## Exercise details:
Copy out the first line of the listing and every line after it, exactly, until you have copied the line containing "theorem test_wit_accwr_marked : let".

## Data records:
theorem test_wit_token_elsewhere : ∀ i ∈ [Instr.acq 3, .rel 3, .accz 3, .accrd 3 1 .all (v 40 .w4), .accwr 3 1 .lo (v 40 .w4)],
    elsewhere.groupRuns i ∧ (elsewhere.mxu elsewhere.unit).claim = some elsewhere.ig.team ∧
    elsewhere.tokenOf elsewhere.unit 3 ≠ some elsewhere.issue.grp ∧ elsewhere.tokenOf elsewhere.unit 3 ≠ none := by
  unfold State.groupRuns
  decide +kernel

/-- The same as `held`, with a marked slice of v40 in lane 5. -/
def heldMarked : State := held.onThread 5 fun th => { th with slices := th.slices.map fun _ => { v := 0, poison := true } }

theorem test_wit_accwr_marked : let i : Instr := .accwr 3 1 .lo (v 40 .w4)
    holdsTile heldMarked i 3 ∧ 5 ∈ heldMarked.issue.lanes ∧ (heldMarked.operandFault 5 i i.uses).map (·.1) = some 0x0B := by
  unfold holdsTile State.groupRuns
  decide +kernel

/-- A weight entry of one E4M3 chunk in entry 2 of the team's unit. -/
def weights : State :=
  let e : WbEnt := { valid := true, loading := none, drop := false, poison := none, slot := fslot 4 0 0 0, cnt := 1, vals := List.replicate 512 (.fin false 1 0) }
  { bed 0 with mxus := [(0, { Mxu.fresh 0 with wb := (List.replicate 16 default).set 2 e })] }

/-- Its entry 2. -/
def entry2 : WbEnt := (weights.mxu 0).wb.getD 2 default

theorem test_wit_mma : mmaRuns weights 3 1 2 0 (v 0 .w4) 0 0 entry2 ⟨8, 32, 8⟩ := by
  unfold mmaRuns passRuns passFinds mmaFits
  decide +kernel

/-- A pass on a tile that a group holds, and with a poisoned entry. -/
theorem test_wit_pass_stops : let i : Instr := .mma 3 1 2 0 (v 0 .w4) 0 0
    let s := weights.onMxu 0 fun m => m.withTile 3 fun x => { x with owner := some 0 }
    let u := weights.onMxu 0 fun m => { m with wb := m.wb.set 2 { entry2 with poison := some 5 } }
    i.wf = true ∧ (s.begun = true ∧ mmaFits s 0 0 ⟨8, 32, 8⟩ ∧ passFinds s 2 0 entry2 ⟨8, 32, 8⟩ ∧ s.tokenOf s.unit 3 ≠ none) ∧
    (Instr.mmap 3 1 2 (v 8 .w64) 0 .zero).wf = true ∧
    u.begun = true ∧ mmaFits u 0 0 ⟨8, 32, 8⟩ ∧ passFinds u 2 0 { entry2 with poison := some 5 } ⟨8, 32, 8⟩ ∧ u.tokenOf u.unit 3 = none := by
  unfold mmaFits passFinds
  decide +kernel

/-- The row read. -/
def rowOf : TileRead → List Fp
  | .row a => a
  | _ => []

/-- The same with a plane tile of one stripe at 0xF800, whose block 0 is good, and its reference in v8. -/
def tiled : State :=
  let s := all 8 .w64 (0xF800 + 2 ^ 32) weights
  { s with teams := s.teams.map fun t => { t with scratch := { bytes := [(0xF800, 0x7F), (0xF801, 0x04)], pz := [] } } }

theorem test_wit_mmap : mmapRuns tiled 3 1 2 (v 8 .w64) 0 .zero entry2 ⟨8, 32, 8⟩ fun l =>
    rowOf (tiled.tileRead 0xF800 1 (tiled.tag .core 0 0xF800).toNat (tiled.src l (sp .zero .w16) 16).toNat) := by
  unfold mmapRuns passRuns passFinds
  decide +kernel

/-- Two rows of a pass on tile 3: the tile's first and last. -/
def twoRows : Pass := { tile := 3, rows := [(0, List.replicate 16 (.fin false 1 0)), (31, [])] }

theorem test_wit_matrixPass : passDue { weights with mxus := [(0, { Mxu.fresh 0 with passes := [twoRows] })] } 0 twoRows [] := by
  unfold passDue
  decide +kernel

/-- Sources of WBLOAD: the scratchpad's last 512 bytes, 512 bytes of memory, and the planes of the record from its last stripe. -/
theorem test_wit_wbload : let s := all 8 .w64 (65536 - 512) weights
    (s.groupRuns (.wbload 2 0 0 true (v 8 .w64) (v 0 .w4)) ∧ s.memsWf = true ∧ (s.mxu s.unit).claim = some s.ig.team ∧
      (s.slot 0).bclass = some ⟨8, 32, 8⟩ ∧ 1 * (s.slot 0).chunkBytes ≤ 4096 ∧ (s.src s.low (v 8 .w64) 64).toNat % 64 = 0 ∧
      (s.mxu s.unit).wb.length = 16 ∧ s.inSpace .core (s.src s.low (v 8 .w64) 64).toNat (1 * (s.slot 0).chunkBytes) = true) ∧
    let s := all 48 .w32 1 (all 8 .w64 0x8000 weights)
    let i : Instr := .wbload 2 0 2 false (v 8 .w64) (v 48 .w32)
    s.groupRuns i ∧ (s.slot 2).bclass = some ⟨8, 32, 8⟩ ∧ 1 * (s.slot 2).chunkBytes ≤ 4096 ∧ (s.src s.low (v 8 .w64) 64).toNat % 64 = 0 ∧
    (s.slot 2).elem = 0x10 ∧ OpRule.srcX0.allows (v 48 .w32) = true ∧
    (stripeUses (v 48 .w32)).any ((s.lt s.low).illegalUse s.gs s.ir.l.toNat s.issue.latched) = false ∧
    s.operandFault s.low i (i.uses ++ [rdOp .srcX0 (v 48 .w32) [.w32]]) = none ∧
    (s.readRec s.issue.lanes s.low (s.src s.low (v 8 .w64) 64).toNat).1 = .ok rec0 ∧ (s.src s.low (v 48 .w32) 32).toNat + 1 ≤ rec0.stripes := by
  unfold State.groupRuns
  decide +kernel

/-- A WBLOAD of memory at 0x8000 under way. -/
def loading : State := underWay false (.wbload 2 0 0 false (v 8 .w64) (v 0 .w4)) (all 8 .w64 0x9000 weights)

def wbOf : OpKind → Option WbOp
  | .wbload w => some w
  | _ => none

/-- Values read without poison. -/
def isVals : WbRead → Bool
  | .ok _ none => true
  | _ => false

theorem test_wit_wbloadComplete : let s := loading
    let o := op0 s
    s.memsWf = true ∧ s.opOf o.id = some o ∧ o.st = .run ∧ (∀ x ∈ s.accs, x.performed = true) ∧
    (wbOf o.kind).any (fun w => decide (o.kind = .wbload w) && isVals (s.wbRead o w).1 &&
      decide ((((s.wbRead o w).2.mxu w.unit).wb.getD w.entry default).loading = some o.id) &&
      !(((s.wbRead o w).2.mxu w.unit).wb.getD w.entry default).drop) = true ∧ ∀ x ∈ s.ops, ¬ x.id < o.id := by decide +kernel

theorem test_wit_drain : ∀ x ∈ [(DSpace.core, 65536 - 2048), (.chip, 2 ^ 20 - 2048), (.glob, 0x10000)], let s := all 48 .w32 64 (all 8 .w64 x.2 held)
    let a := (s.src s.low (v 8 .w64) 64).toNat
    let d := (s.src s.low (v 48 .w32) 32).toNat
    s.groupRuns (.drain 3 .store x.1 true false (v 8 .w64) (v 48 .w32)) ∧ s.memsWf = true ∧ (s.mxu s.unit).claim = some s.ig.team ∧
    s.tokenOf s.unit 3 = some s.issue.grp ∧ (s.mxu s.unit).busy 3 = false ∧ d % 4 = 0 ∧ 64 ≤ d ∧ d ≤ 2 ^ 24 - 4 ∧ a % 4 = 0 ∧
    s.inSpace (drainSpace x.1) a (31 * d + 64) = true := by
  unfold State.groupRuns
  decide +kernel

def drainOf : OpKind → Option DrainOp
  | .drain d => some d
  | _ => none

theorem test_wit_drainComplete : let s := underWay false (.drain 3 .store .core true false (v 8 .w64) (v 48 .w32)) (all 48 .w32 64 (all 8 .w64 (65536 - 2048) held))
    let o := op0 s
    s.memsWf = true ∧ s.opOf o.id = some o ∧ o.st = .run ∧ o.team < s.teams.length ∧ (∀ x ∈ s.accs, x.performed = true) ∧
    (drainOf o.kind).any (fun d => decide (o.kind = .drain d) && decide (d.mode = .store ∧ d.space ≠ .glob ∧ d.snap.length = 512 ∧ 64 ≤ d.stride)) = true ∧
    ∀ x ∈ s.ops, ¬ x.id < o.id := by decide +kernel

/-! ## Class L (R337–R354) -/

/-- The window table's free entries: n never used, and one freed. -/
def freeFrom (n : Nat) (s : State) : State := { s with winNext := n, winFreed := [7] }

theorem test_wit_wreg : let s := freeFrom 4095 (all 8 .w64 (65536 - 256) (bed 0))
    s.canRun (.wreg .always (v 40 .w32) (v 8 .w64) .core true true 8) = true ∧ s.memsWf = true ∧ s.freeWins.Nodup ∧
    (∀ l ∈ exec1 s .always, (s.src l (v 8 .w64) 64).toNat % 256 = 0 ∧ s.inSpace .core (s.src l (v 8 .w64) 64).toNat (2 ^ 8) = true) ∧
    (let s := all 8 .w64 (65536 - 255) s
     ∀ l ∈ exec1 s .always, (s.src l (v 8 .w64) 64).toNat % 256 ≠ 0) ∧
    let s := all 8 .w64 65536 s
    ∀ l ∈ exec1 s .always, (s.src l (v 8 .w64) 64).toNat % 256 = 0 ∧ s.inSpace .core (s.src l (v 8 .w64) 64).toNat (2 ^ 8) = false := by
  decide +kernel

## Written solution:
theorem test_wit_token_elsewhere : ∀ i ∈ [Instr.acq 3, .rel 3, .accz 3, .accrd 3 1 .all (v 40 .w4), .accwr 3 1 .lo (v 40 .w4)],
    elsewhere.groupRuns i ∧ (elsewhere.mxu elsewhere.unit).claim = some elsewhere.ig.team ∧
    elsewhere.tokenOf elsewhere.unit 3 ≠ some elsewhere.issue.grp ∧ elsewhere.tokenOf elsewhere.unit 3 ≠ none := by
  unfold State.groupRuns
  decide +kernel

/-- The same as `held`, with a marked slice of v40 in lane 5. -/
def heldMarked : State := held.onThread 5 fun th => { th with slices := th.slices.map fun _ => { v := 0, poison := true } }

theorem test_wit_accwr_marked : let i : Instr := .accwr 3 1 .lo (v 40 .w4)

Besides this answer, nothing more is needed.